I would like to call my C functions within a shared library from Python scripts. Problem arrises when passing pointers, the 64bit addresses seem to be truncated to 32bit address
The problem is that the ctypes
module doesn't check the function signature of the function you're trying to call. Instead, it bases the C types on the Python types, so the line...
plate.plate(x.ctypes.data, y.ctypes.data, ctypes.c_int(N))
...is passing the the first two params as integers. See eryksun's answer for the reason why they're being truncated to 32 bits.
To avoid the truncation, you'll need to tell ctypes
that those params are actually pointers with something like...
plate.plate(ctypes.c_void_p(x.ctypes.data),
ctypes.c_void_p(y.ctypes.data),
ctypes.c_int(N))
...although what they're actually pointers to is another matter - they may not be pointers to float
as your C code assumes.
Update
eryksun has since posted a much more complete answer for the numpy
-specific example in this question, but I'll leave this here, since it might be useful in the general case of pointer truncation for programmers using something other than numpy
.
Python's PyIntObject
uses a C long
internally, which is 64-bit on most 64-bit platforms (excluding 64-bit Windows). However, ctypes assigns the converted result to pa->value.i
, where value
is a union and the i
field is a 32-bit int
. For the details, see ConvParam
in Modules/_ctypes/callproc.c, lines 588-607 and 645-664. ctypes was developed on Windows, where a long
is always 32-bit, but I don't know why this hasn't been changed to use the long
field instead, i.e. pa->value.l
. Probably, it's just more convenient most of the time to default to creating a C int
instead of using the full range of the long
.
Anyway, this means you can't simply pass a Python int
to create a 64-bit pointer.
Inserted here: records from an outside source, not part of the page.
-- ==== Sys2Proof/Laws/Notices.lean ====
section
/-! SUPPORT. What offered notices do: the one spec lemma of `takeNotice`, how runs of notices join, and the notices of a trouble that is
raised or cleared. -/

namespace Sys2Proof.Machine

open Sys2Proof

theorem dropOldestPlain_eq (l : List Notice) : dropOldestPlain l = l.eraseP (fun q => !q.urgent) := by
  induction l with
  | nil => rfl
  | cons n rest ih => cases h : n.urgent <;> simp [dropOldestPlain, h, ih]

/-- Everything that `takeNotice` can do. -/
theorem takeNotice_takes (u : PortUnit) (now : Tick) (o : Offer) : Takes now o u (takeNotice u now o) := by
  have admits (w : PortUnit) (n : Notice) (hn : n.admitted = now) (he : u.queue = [] ↔ w.queue = [])
      (ha : w.age = u.age ∧ w.ageTimer = u.ageTimer) :
      (enqueueNotice w n).ageTimer =
        (if (enqueueNotice w n).line then none else if u.queue = [] then some (now.plus (4 * u.age)) else u.ageTimer) := by
    simp only [enqueueNotice, List.isEmpty_iff, ← he, hn, ha.1, ha.2, msTicks]
  refine ⟨fun h => ?_, fun h k => ?_, fun h k m hq => ?_, fun h k m => ?_⟩
  · simp [takeNotice, h]
  · have e : takeNotice u now o = enqueueNotice { u with nextSeq := u.nextSeq + 1 } (noticeOf u now o) := by
      simp [takeNotice, h, k]
    rw [e]
    exact ⟨rfl, admits _ _ rfl Iff.rfl ⟨rfl, rfl⟩⟩
  · have hq' : u.queue.any (fun q => !q.urgent) = true := by
      obtain ⟨q, hm, hu⟩ := hq
      exact List.any_eq_true.mpr ⟨q, hm, by simp [hu]⟩
    have k' : ¬u.queue.length < 32 := by omega
    have e : takeNotice u now o =
        enqueueNotice { u with nextSeq := u.nextSeq + 1, queue := dropOldestPlain u.queue, overflow := true }
          (noticeOf u now o) := by
      simp only [takeNotice, h, k', m, hq', Bool.and_self, if_true, if_false]
    have hd : u.queue = [] ↔ dropOldestPlain u.queue = [] := by
      have hp : ∃ q ∈ u.queue, (!q.urgent) = true := by
        obtain ⟨q, hm, hu⟩ := hq
        exact ⟨q, hm, by simp [hu]⟩
      obtain ⟨q, hm, hu⟩ := hp
      have := List.length_eraseP_of_mem (p := fun q : Notice => !q.urgent) hm hu
      rw [dropOldestPlain_eq]
      constructor
      · intro hn
        simp [hn]
      · intro hn
        simp [hn] at this
        omega
    rw [e]
    refine ⟨?_, admits _ _ rfl hd ⟨rfl, rfl⟩⟩
    rw [dropOldestPlain_eq]
    rfl
  · have k' : ¬u.queue.length < 32 := by omega
    have hq : (o.urgent && u.queue.any fun q => !q.urgent) = false := by
      cases ho : o.urgent with
      | false => rfl
      | true => simpa [List.any_eq_false] using m ho
    simp only [takeNotice, h, k', hq, if_true, if_false, Bool.false_eq_true]

/-! ### Runs of notices -/

theorem TakesAll.append {now : Tick} {l m : List Offer} {u v w : PortUnit} (h : TakesAll now l u v) (k : TakesAll now m v w) :
    TakesAll now (l ++ m) u w := by
  induction l generalizing u with
  | nil =>
    cases h
    exact k
  | cons o rest ih =>
    obtain ⟨x, hx, hr⟩ := h
    exact ⟨x, hx, ih hr⟩

theorem OffersAll.of_ports {s t : State} (h : t.ports = s.ports) : OffersAll [] s t :=
  ⟨[], .nil, fun p => by
    show t.port p = s.port p
    simp only [State.port, h]⟩

theorem OffersAll.trans {l m : List Offer} {s t w : State} (h : OffersAll l s t) (k : OffersAll m t w) (ht : t.tick = s.tick) :
    OffersAll (l ++ m) s w := by
  obtain ⟨x, hx, hp⟩ := h
  obtain ⟨y, hy, kp⟩ := k
  exact ⟨x ++ y, hx.append hy, fun p => (hp p).append (ht ▸ kp p)⟩

theorem OffersAll.perm {l m : List Offer} {s t : State} (h : OffersAll l s t) (k : l.Perm m) : OffersAll m s t := by
  obtain ⟨x, hx, hp⟩ := h
  exact ⟨x, hx.trans k, hp⟩

theorem OffersAll.these {l m : List Offer} {s t : State} (h : OffersAll (l ++ m) s t) : OffersThese l s t := ⟨m, h⟩

theorem OffersThese.trans_left {l : List Offer} {m : List Offer} {s t w : State} (h : OffersThese l s t) (k : OffersAll m t w)
    (ht : t.tick = s.tick) : OffersThese l s w := by
  obtain ⟨more, h⟩ := h
  exact ⟨more ++ m, by simpa only [List.append_assoc] using h.trans k ht⟩

/-- Offering one notice. -/
theorem offer_offers (o : Offer) (s : State) : OffersAll [o] s (offer o s) :=
  ⟨[o], .refl _, fun p => ⟨(offer o s).port p, offer_port o s p ▸ takeNotice_takes _ _ _, rfl⟩⟩

/-! ### Troubles (R13) -/

theorem troubleNotice_eq (z : Fin 16) (k : TroubleKind) (n : Nat) (b : Bool) :
    troubleOffer z ⟨k, n⟩ b = troubleNotice z k n b := by
  cases b <;> rfl

theorem raiseTrouble_offers (z : Fin 16) (k : TroubleKind) (n : Nat) (s : State) :
    OffersAll (raiseNotices s z k n) s (raiseTrouble z k n s) := by
  unfold raiseTrouble raiseNotices
  dsimp only
  split
  · exact .of_ports rfl
  · rw [troubleNotice_eq]
    exact (OffersAll.of_ports rfl).trans (offer_offers _ (s.setZone z _)) rfl

theorem clearTrouble_offers (z : Fin 16) (k : TroubleKind) (n : Nat) (s : State) :
    OffersAll (clearNotices s z k n) s (clearTrouble z k n s) := by
  unfold clearTrouble clearNotices
  dsimp only
  split
  · rw [troubleNotice_eq]
    exact (OffersAll.of_ports rfl).trans (offer_offers _ (s.setZone z _)) rfl
  · exact .of_ports rfl

theorem setTrouble_offers (z : Fin 16) (k : TroubleKind) (n : Nat) (present : Prop) [Decidable present] (s : State) :
    OffersAll (setNotices s z k n present) s (setTrouble z k n (decide present) s) := by
  by_cases h : present
  · simpa [setTrouble, setNotices, h] using raiseTrouble_offers z k n s
  · simpa [setTrouble, setNotices, h] using clearTrouble_offers z k n s

/-! ### The bounds record (R48 to R52) -/

/-- The bounds records are up to date exactly where each is the one that `boundsFor` gives. -/
theorem boundsOk_iff (s : State) :
    BoundsOk s ↔ ∀ d : Fin 4, (s.duct d).vel.bounds =
      boundsFor (s.ductCfg d) (s.duct d).vel.state (s.duct d).vel.value (s.ctl d).state := by
  refine forall_congr' fun d => ?_
  constructor
  · rintro ⟨h1, h2, h3, h4, h5⟩
    generalize (s.duct d).vel.bounds = b at *
    obtain ⟨blind, vHi, vLo, pHi, pLo⟩ := b
    have hb : blind = isBlind (s.duct d).vel.state (s.ctl d).state := by
      apply Bool.eq_iff_iff.mpr
      simpa [isBlind, or_assoc] using h1
    simp only at h2 h3 h4 h5
    rw [h4, h5, h3, h2, hb]
    cases h : isBlind (s.duct d).vel.state (s.ctl d).state <;> simp [boundsFor, h, lowerBound, upperBound, reciprocal]
  · intro h
    dsimp only
    rw [h]
    refine ⟨by simp [boundsFor, isBlind, or_assoc], rfl, ?_, rfl, rfl⟩
    cases h : isBlind (s.duct d).vel.state (s.ctl d).state <;> simp [boundsFor, h, lowerBound, upperBound]

end Sys2Proof.Machine
end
You have to explicitly create a ctypes pointer. You have a number of options for this. If you're not concerned about type safety, the simplest option for a NumPy array is to use its ctypes
attribute. This defines the hook _as_parameter_
that lets Python objects set how they're converted in ctypes function calls (see lines 707-719 in the previous link). In this case it creates a void *
. For example, you'd call plate
like this:
plate.plate(x.ctypes, y.ctypes, N)
However, this doesn't offer any type safety to prevent the function from being called with an array of the wrong type, which will result in either nonsense, bugs, or a segmentation fault. np.ctypeslib.ndpointer solves this problem. This creates a custom type that you can use in setting the argtypes
and restype
of a ctypes function pointer. This type can verify the array's data type, number of dimensions, shape, and flags. For example:
import numpy as np
import ctypes
c_npfloat32_1 = np.ctypeslib.ndpointer(
dtype=np.float32,
ndim=1,
flags=['C', 'W'])
plate = ctypes.CDLL('libplate.so')
plate.plate.argtypes = [
c_npfloat32_1,
c_npfloat32_1,
ctypes.c_int,
]
N = 3
x = np.ones(N, dtype=np.float32)
y = np.ones(N, dtype=np.float32)
plate.plate(x, y, N) # the parameter is the array itself
If you don't tell ctypes what type the parameters are, it attempts to infer it from the values that you pass to the function. And this inference will not always work as you need.
The recommended way to deal with this is to set the argtypes attribute of the function and so explicitly tell ctypes
what the parameter types are.
plate.plate.argtypes = [
ctypes.POINTER(ctypes.c_float),
ctypes.POINTER(ctypes.c_float),
ctypes.c_int
]
Then you can call the function like this:
plate.plate(x.ctypes.data, y.ctypes.data, N)
Actually, You should set plate.argstype = [ctypes.c_void_p, ctypes.c_void_p, ctypes.c_int]
, and then it will be ok to accept the address in c func from python.
I met the problem and I solved it as what I say.